Assessment efforts for this effort will be generative: as we discover use cases and unmet needs, we will brainstorm ways to assess and evaluate use cases as well as specific metrics to determine if user-identified gaps are being closed.
4. Discuss and plan opportunities for in-person hackathons for technology development and use case brainstorming.
In-person activities such as hackathons and use case brainstorming are incredibly effective ways to develop an understanding of what direction technology needs to move in to enable new data analyses and integrations. While in-person meetings are deferred for the moment, the SPARC and KF DCCs (hosted in Philadelphia) and the Metabolomics DCC (at UCSD) expressed interest in specific events to facilitate technology development. We will connect with all three DCCs to plan events that can be held as travel restrictions ease.

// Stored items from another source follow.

-- ==== Sys2Proof/Laws/Ops.lean ====
section
/-! SUPPORT. Reading a register and its fields after writing them, general registers, and everything the operations that every family
shares can do: messages, events, error records, faults and reports. -/
namespace Sys2Proof.Machine
open Sys2Proof

/-! ## Words and fields -/

theorem putBits_lt {x hi lo v : Nat} (h : lo ≤ hi) (g : hi < 32) (w : x < 2 ^ 32) : putBits x hi lo v < 2 ^ 32 := by
  unfold putBits
  have h1 : x % 2 ^ lo < 2 ^ lo := Nat.mod_lt _ (Nat.two_pow_pos _)
  have h2 : v % 2 ^ (hi + 1 - lo) < 2 ^ (hi + 1 - lo) := Nat.mod_lt _ (Nat.two_pow_pos _)
  have e1 : (2 : Nat) ^ (hi + 1) = 2 ^ lo * 2 ^ (hi + 1 - lo) := by rw [← Nat.pow_add]; congr 1; omega
  have e2 : (2 : Nat) ^ 32 = 2 ^ (hi + 1) * 2 ^ (31 - hi) := by rw [← Nat.pow_add]; congr 1; omega
  have h3 : x >>> (hi + 1) < 2 ^ (31 - hi) := by
    rw [Nat.shiftRight_eq_div_pow]
    exact Nat.div_lt_of_lt_mul (e2 ▸ w)
  have a : x % 2 ^ lo + v % 2 ^ (hi + 1 - lo) * 2 ^ lo < 2 ^ (hi + 1) := by
    have : v % 2 ^ (hi + 1 - lo) * 2 ^ lo + 2 ^ lo ≤ 2 ^ (hi + 1 - lo) * 2 ^ lo := by
      have := Nat.mul_le_mul_right (2 ^ lo) (Nat.succ_le_of_lt h2)
      rw [Nat.succ_mul] at this
      exact this
    rw [e1, Nat.mul_comm (2 ^ lo)]
    omega
  have b : x >>> (hi + 1) * 2 ^ (hi + 1) + 2 ^ (hi + 1) ≤ 2 ^ 32 := by
    have := Nat.mul_le_mul_right (2 ^ (hi + 1)) (Nat.succ_le_of_lt h3)
    rw [Nat.succ_mul] at this
    rw [e2, Nat.mul_comm (2 ^ (hi + 1))]
    exact this
  omega

/-- A bit of a word with a field replaced: the field's bit inside it, the old one outside. -/
theorem putBits_testBit {x hi lo v : Nat} (h : lo ≤ hi) (i : Nat) :
    (putBits x hi lo v).testBit i = if lo ≤ i ∧ i ≤ hi then v.testBit (i - lo) else x.testBit i := by
  unfold putBits
  have h1 : x % 2 ^ lo < 2 ^ lo := Nat.mod_lt _ (Nat.two_pow_pos _)
  have h2 : v % 2 ^ (hi + 1 - lo) < 2 ^ (hi + 1 - lo) := Nat.mod_lt _ (Nat.two_pow_pos _)
  have e1 : (2 : Nat) ^ (hi + 1) = 2 ^ lo * 2 ^ (hi + 1 - lo) := by rw [← Nat.pow_add]; congr 1; omega
  have a : x % 2 ^ lo + v % 2 ^ (hi + 1 - lo) * 2 ^ lo < 2 ^ (hi + 1) := by
    have : v % 2 ^ (hi + 1 - lo) * 2 ^ lo + 2 ^ lo ≤ 2 ^ (hi + 1 - lo) * 2 ^ lo := by
      have := Nat.mul_le_mul_right (2 ^ lo) (Nat.succ_le_of_lt h2)
      rw [Nat.succ_mul] at this
      exact this
    rw [e1, Nat.mul_comm (2 ^ lo)]
    omega
  rw [Nat.add_comm, Nat.mul_comm (x >>> (hi + 1)), Nat.testBit_two_pow_mul_add _ a]
  by_cases c : i < hi + 1
  · rw [if_pos c, Nat.add_comm, Nat.mul_comm, Nat.testBit_two_pow_mul_add _ h1]
    by_cases d : i < lo
    · rw [if_pos d, if_neg (by omega), Nat.testBit_mod_two_pow]
      simp [d]
    · rw [if_neg d, if_pos (by omega), Nat.testBit_mod_two_pow]
      have : i - lo < hi + 1 - lo := by omega
      simp [this]
  · rw [if_neg c, if_neg (by omega), Nat.testBit_shiftRight]
    congr 1
    omega

theorem bits_testBit (x hi lo i : Nat) : (bits x hi lo).testBit i = (decide (i < hi + 1 - lo) && x.testBit (lo + i)) := by
  unfold bits
  rw [Nat.testBit_mod_two_pow, Nat.testBit_shiftRight]

theorem wput_toNat {w : Word} {hi lo v : Nat} (h : lo ≤ hi) (g : hi < 32) : (wput w hi lo v).toNat = putBits w.toNat hi lo v := by
  unfold wput
  rw [BitVec.toNat_ofNat]
  exact Nat.mod_eq_of_lt (putBits_lt h g w.isLt)

/-- A bit of a word with a field replaced. -/
theorem wbit_wput {w : Word} {hi lo v : Nat} (h : lo ≤ hi) (g : hi < 32) (n : Nat) :
    wbit (wput w hi lo v) n = if lo ≤ n ∧ n ≤ hi then v.testBit (n - lo) else wbit w n := by
  unfold wbit
  rw [wput_toNat h g, putBits_testBit h]

/-- The field just written. -/
theorem wbits_wput_same {w : Word} {hi lo v : Nat} (h : lo ≤ hi) (g : hi < 32) :
    wbits (wput w hi lo v) hi lo = v % 2 ^ (hi + 1 - lo) := by
  unfold wbits
  rw [wput_toNat h g]
  apply Nat.eq_of_testBit_eq
  intro i
  rw [bits_testBit, putBits_testBit h, Nat.testBit_mod_two_pow]
  by_cases c : i < hi + 1 - lo
  · rw [if_pos (by omega)]
    simp
  · simp [c]

/-- A field that does not meet the one just written. -/
theorem wbits_wput_ne {w : Word} {hi lo v a b : Nat} (h : lo ≤ hi) (g : hi < 32) (d : a < lo ∨ hi < b) :
    wbits (wput w hi lo v) a b = wbits w a b := by
  unfold wbits
  rw [wput_toNat h g]
  apply Nat.eq_of_testBit_eq
  intro i
  rw [bits_testBit, bits_testBit, putBits_testBit h]
  by_cases c : i < a + 1 - b
  · rw [if_neg (by omega)]
  · simp [c]

/-! ## Registers -/

@[simp] theorem reg_setReg_same (s : State) (k : Nat) (w : Word) : reg (setReg s k w) k = w := by
  unfold reg setReg
  by_cases h : w = regReset k <;> simp [h]

theorem reg_setReg_ne (s : State) {k j : Nat} (w : Word) (h : j ≠ k) : reg (setReg s k w) j = reg s j := by
  unfold reg setReg
  by_cases g : w = regReset k
  · simp [g, tfind_tdel_ne s.regs h]
  · simp [g, tfind_tput_ne s.regs w h]

@[simp] theorem reg_setFld_same (s : State) (k hi lo v : Nat) : reg (setFld s k hi lo v) k = wput (reg s k) hi lo v :=
  reg_setReg_same s k _

theorem reg_setFld_ne (s : State) {k j : Nat} (hi lo v : Nat) (h : j ≠ k) : reg (setFld s k hi lo v) j = reg s j :=
  reg_setReg_ne s _ h

/-- The field just written, in its register. -/
theorem fld_setFld_same (s : State) (k : Nat) {hi lo v : Nat} (h : lo ≤ hi) (g : hi < 32) :
    fld (setFld s k hi lo v) k hi lo = v % 2 ^ (hi + 1 - lo) := by
  unfold fld
  rw [reg_setFld_same, wbits_wput_same h g]

/-- Another field of that register. -/
theorem fld_setFld_ne (s : State) (k : Nat) {hi lo v a b : Nat} (h : lo ≤ hi) (g : hi < 32) (d : a < lo ∨ hi < b) :
    fld (setFld s k hi lo v) k a b = fld s k a b := by
  unfold fld
  rw [reg_setFld_same, wbits_wput_ne h g d]

/-- A field of another register. -/
theorem fld_setReg_ne (s : State) {k j : Nat} (w : Word) (a b : Nat) (h : j ≠ k) : fld (setReg s k w) j a b = fld s j a b := by
  unfold fld
  rw [reg_setReg_ne s w h]

theorem rbit_setReg_ne (s : State) {k j : Nat} (w : Word) (n : Nat) (h : j ≠ k) : rbit (setReg s k w) j n = rbit s j n := by
  unfold rbit
  rw [reg_setReg_ne s w h]

theorem rbit_setFld_same (s : State) (k : Nat) {hi lo v : Nat} (h : lo ≤ hi) (g : hi < 32) (n : Nat) :
    rbit (setFld s k hi lo v) k n = if lo ≤ n ∧ n ≤ hi then v.testBit (n - lo) else rbit s k n := by
  unfold rbit
  rw [reg_setFld_same, wbit_wput h g]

Our assessment modalities for this exercise will focus on identifying individual learning/practice goals in advance, such as “I would like to learn how to analyze collections of SPARC data sets on Amazon Web Services”. We will then evaluate this with a post-event survey asking if “learning goals” were met, combined with targeted interviews with a subset of individual attendees.
- Iteratively improve specific trainings as well as overall training program and technology platforms
- Leave space for open ended conversations to discover new challenges, unmet training needs, negatives and positives about current training effort, and documentation opportunities
- Iteratively try, adopt, and assess new training technology
- Provide space for open ended short conversations, to allow us to discover things not covered by surveys
- For online workshops
- Number of people that show initial interest in training
- Number of return trainees within a lesson
- Number of return trainees across lessons
- Number of trainees that indicate interest in additional as-yet-undeveloped training events
- For web sites/documentation
- Site visit metrics
- Page visit metrics
- For forums
- Number of registrations
- Number of logins
- Number of posts
- Number of repeat engagements (e.g. followups to posts)
- For videos
- Video watch statistics
- Video completion statistics
- Web site hosting stats
We will assess overall confidence metrics for both “is this training potentially relevant/useful based on its description” and self-confidence in actualizing bioinformatics analyses. See https://carpentries.org/assessment/ for some examples.

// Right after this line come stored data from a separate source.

/-- An admission reserves the context and sends the fetch of the next SQ entry. -/
theorem admitNext_admits {s : State} {c q : Nat} (ha : admitting s = true) (hc : ctxAt s c = none) (hq : admitQueue s = some q) :
    ∃ u, admitNext s c = emit u (.hostRead (qFunc (queueAt s q)) (qSqBase (queueAt s q) + 64 * fetchIdx s q) 64) ∧
      ctxAt u c = some { q, dom := qDomain (queueAt s q), seq := s.quay.nextSeq } ∧ u.out = s.out ∧
      ∀ o, Changes admitFoot noRegs s (emit u o) := by
  have hl := linkUp_of_canAdmit (canAdmit_of_admitQueue hq)
  unfold admitNext hostRead
  simp only [ha, hc, hq, Bool.not_true, Option.isSome_none, Bool.or_self, Bool.false_eq_true, if_false]
  exact ⟨_, if_pos hl, tfind_tput_same _ _ _, rfl, fun _ => ⟨rfl, fun _ _ => rfl⟩⟩

/-! ## The arrival of a descriptor -/

/-- The state once a descriptor has arrived for the command x of context c: SQ_HEAD advanced and written back, and the descriptor
decoded (R56, R88). -/
def arrived (s : State) (c : Nat) (x : Ctx) (b : Bytes) : State :=
  setCtx (headWriteback (setQueue s x.q { queueAt s x.q with sqHead := ((queueAt s x.q).sqHead + 1) % sqSize (queueAt s x.q) }) x.q) c
    { x with d := decodeDesc b, raw := b.take 64, phase := .fetched }

theorem hostWrite_quay (s : State) (f a : Nat) (b : Bytes) (ro : Bool) : (hostWrite s f a b ro).quay = s.quay := by
  unfold hostWrite
  split <;> rfl

theorem headWriteback_quay (s : State) (q : Nat) : (headWriteback s q).quay = s.quay := by
  unfold headWriteback
  dsimp only
  split
  · exact hostWrite_quay ..
  · rfl

theorem CmdChanges.headWriteback {s t : State} (h : CmdChanges s t) (q : Nat) : CmdChanges s (headWriteback t q) := by
  unfold Machine.headWriteback
  dsimp only
  split
  · exact h.hostWrite ..
  · exact h

theorem CmdChanges.arrived (s : State) (c : Nat) (x : Ctx) (b : Bytes) : CmdChanges s (arrived s c x b) :=
  (CmdChanges.headWriteback (CmdChanges.refl s).updateQueue _).setCtx _ _

theorem queueAt_arrived (s : State) (c : Nat) (x : Ctx) (b : Bytes) :
    queueAt (arrived s c x b) x.q =
      { queueAt s x.q with sqHead := ((queueAt s x.q).sqHead + 1) % sqSize (queueAt s x.q) } := by
  show tget {} (headWriteback _ x.q).quay.queues x.q = _
  rw [headWriteback_quay]
  exact queueAt_setQueue_same ..

/-- A search that passes over key k does not see what is put there. -/
theorem find?_tput {α : Type} (p : Nat × α → Bool) (k : Nat) (v : α) (hp : ∀ w, p (k, w) = false) (t : Tbl α) :
    (tput t k v).find? p = t.find? p := by
  induction t with
  | nil => simp [tput, hp]
  | cons e t ih =>
    obtain ⟨j, w⟩ := e
    simp only [tput]
    split
    · simp [hp]
    · split
      · next g => simp [hp, g]
      · simp [List.find?_cons, ih]

theorem parkTarget_arrived (s : State) (c : Nat) (x : Ctx) (b : Bytes) :
    parkTarget (arrived s c x b) c { x with d := decodeDesc b, raw := b.take 64, phase := .fetched } =
      parkTarget s c { x with d := decodeDesc b } := by
  have hctxs : (arrived s c x b).quay.ctxs = tput s.quay.ctxs c { x with d := decodeDesc b, raw := b.take 64, phase := .fetched } := by
    show tput (headWriteback _ x.q).quay.ctxs c _ = _
    rw [headWriteback_quay]
    rfl
  unfold parkTarget
  rw [hctxs, find?_tput _ c _ (by simp)]

section
variable {s : State} {c : Nat} {x : Ctx} {b : Bytes} {ecc : Option (Fin 64)}

theorem descriptorArrive_not (hx : ctxAt s c = some x)
    (h : x.phase ≠ .fetching ∨ linkUp s (fnPort (qFunc (queueAt s x.q))) = false ∨
      (fetchingOf s x.q).any (fun e => decide (e.2.seq < x.seq)) = true) : descriptorArrive s c b ecc = s := by
  unfold descriptorArrive
  rw [hx]
  dsimp only
  rw [if_pos]
  simp only [Bool.or_eq_true, decide_eq_true_eq, Bool.not_eq_true']
  rcases h with h | h | h
  · exact .inl (.inl h)
  · exact .inl (.inr h)
  · exact .inr h

variable (hx : ctxAt s c = some x) (hp : x.phase = .fetching) (hl : linkUp s (fnPort (qFunc (queueAt s x.q))) = true)
  (ho : (fetchingOf s x.q).any (fun e => decide (e.2.seq < x.seq)) = false) (hs : x.stop = none)
include hx hp hl ho hs

/-- An idempotent command goes to the Roundabout. -/
theorem descriptorArrive_idem (hi : nonIdem (decodeDesc b) = false) : descriptorArrive s c b ecc = arrived s c x b := by
  unfold descriptorArrive
  rw [hx]
  dsimp only
  rw [if_neg (by simp [hp, hl, ho])]
  split
  · next st h => exact absurd (hs.symm.trans h) (by simp)
  · rw [hi]
    rfl

/-- So does one whose tag the window does not hold, unless a command in flight has it: then it is parked behind that one. -/
theorem descriptorArrive_once (hi : nonIdem (decodeDesc b) = true)
    (hw : (queueAt s x.q).win.any (fun e => e.bad || e.tag == (decodeDesc b).tag) = false) :
    descriptorArrive s c b none = match parkTarget s c { x with d := decodeDesc b } with
      | some p => setCtx (arrived s c x b) c { x with d := decodeDesc b, raw := b.take 64, phase := .parked p }
      | none => arrived s c x b := by
  have hwin : (queueAt (arrived s c x b) x.q).win = (queueAt s x.q).win := by rw [queueAt_arrived]
  have hall := List.any_eq_false.1 hw
  have hbad : (queueAt s x.q).win.any (·.bad) = false :=
    List.any_eq_false.2 fun e he g => hall e he (by simp [g])
  have htag : (queueAt s x.q).win.reverse.find? (fun e => e.tag == (decodeDesc b).tag) = none :=
    List.find?_eq_none.2 fun e he g => hall e (List.mem_reverse.1 he) (by simpa using .inr (by simpa using g))
  rw [← parkTarget_arrived]
  unfold descriptorArrive
  rw [hx]
  dsimp only
  rw [if_neg (by simp [hp, hl, ho])]
  split
  · next st h => exact absurd (hs.symm.trans h) (by simp)
  · rw [hi]
    unfold arrived at hwin ⊢
    simp only [Bool.not_true, Bool.false_eq_true, if_false]
    rw [hwin, hbad, htag]
    rfl
end

/-- Settles O4: an admission is one fetch sent for a reserved context, and a descriptor arrives in the one state `arrived`. -/
theorem admission : Obligations.Admission := by
  unfold Obligations.Admission
  have counts (k : Nat) (h : cmdRegs k) :
      Named [Reg.QUAY_RPL_HITS, Reg.QUAY_RPL_ECC, Reg.RBT_LATE, Reg.COMP_AUTH_FAIL, Reg.COMP_DONE]
        [Reg.PAGE_STAT, Reg.INT_STAT, Reg.ERR_SYND, Reg.ERR_ADDR, Reg.FAULT_CNT, Reg.QUAY_LINK_STAT] [] k :=
    named_of_cmdRegs h (by decide) (by decide)
  refine ⟨?admitOne, ?idem, ?once, ?parked, ?not⟩
  case admitOne =>
    intro s c q ha hc hq
    refine ⟨admitNext s c.val, rfl, ?_⟩
    obtain ⟨u, hu, hctx, hout, hch⟩ := admitNext_admits ha hc hq
    rw [hu]
    exact ⟨hctx, congrArg _ hout, (hch _).frame⟩
  case idem =>
    intro s c x b ecc hx hp hl ho hs hi
    refine ⟨descriptorArrive s c.val b ecc, rfl, ?_⟩
    rw [descriptorArrive_idem hx hp hl ho hs hi]
    have hc := (CmdChanges.arrived s c.val x b).changes
    exact ⟨ctxAt_setCtx_same .., by rw [queueAt_arrived], hc.frame, (hc.more counts).otherRegs⟩
  case once =>
    intro s c x b hx hp hl ho hs hi hw hk
    refine ⟨descriptorArrive s c.val b none, rfl, ?_⟩
    rw [descriptorArrive_once hx hp hl ho hs hi hw, hk]
    have hc := (CmdChanges.arrived s c.val x b).changes
    exact ⟨ctxAt_setCtx_same .., by rw [queueAt_arrived], hc.frame, (hc.more counts).otherRegs⟩
  case parked =>
    intro s c x b p hx hp hl ho hs hi hw hk
    refine ⟨descriptorArrive s c.val b none, rfl, ?_⟩
    rw [descriptorArrive_once hx hp hl ho hs hi hw, hk]
    have hc := ((CmdChanges.arrived s c.val x b).setCtx c.val
      { x with d := decodeDesc b, raw := b.take 64, phase := .parked p }).changes
    exact ⟨ctxAt_setCtx_same .., hc.frame, (hc.more counts).otherRegs⟩
  case not =>
    intro s c x b ecc hx h
    exact ⟨_, rfl, descriptorArrive_not hx h⟩

end Sys2Proof.Machine
end


section
/-! SUPPORT and CLAIM. The commands of QUAY_QCMD (R62, R76, R77, R85, R456). -/
namespace Sys2Proof.Machine
open Sys2Proof

/-- A command that reads a record, and one that changes a queue. -/
def qcmdReadFoot : Footprint where
  put s t := { s with
    out := t.out, regs := t.regs, parBad := t.parBad, quay := { s.quay with msix := t.quay.msix }
    xing := { s.xing with mirror := t.xing.mirror, sess := t.xing.sess } }
def qcmdFoot : Footprint where
  put s t := { s with
    out := t.out, regs := t.regs, parBad := t.parBad, quay := { s.quay with queues := t.quay.queues, msix := t.quay.msix }
    xing := { s.xing with mirror := t.xing.mirror, sess := t.xing.sess } }

theorem event_within_qcmdRead : eventFoot.Within qcmdReadFoot := fun _ _ => rfl
theorem event_within_qcmd : eventFoot.Within qcmdFoot := fun _ _ => rfl
theorem queue_within_qcmd : queueFoot.Within qcmdFoot := fun _ _ => rfl
theorem reg_within_queue : regFoot.Within queueFoot := fun _ _ => rfl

We will also explore a number of technologies to measure within-lesson engagement and do formative assessment. While asynchronous online training challenges traditional “stop-and-quiz” approaches, low-stakes multiple-choice quizzes can be incorporated into online lessons easily and provide valuable feedback to learners and trainers. Faded examples that learners can fill in on their own time and submit via a common interface can be used to provide feedback asynchronously. More dynamic documentation, supporting both quizzes and executable code, could be used to provide engaging exercises. However, all of these require experimentation and evaluation in order to determine which choices work best within the context of the platforms we choose to host videos and tutorials. This experimentation will be an ongoing part of our training work, and will be reviewed in the October training plan.
As of the beginning of June, we have completed our hiring for training in 2020, and have three dedicated training postdocs and two staff training coordinators.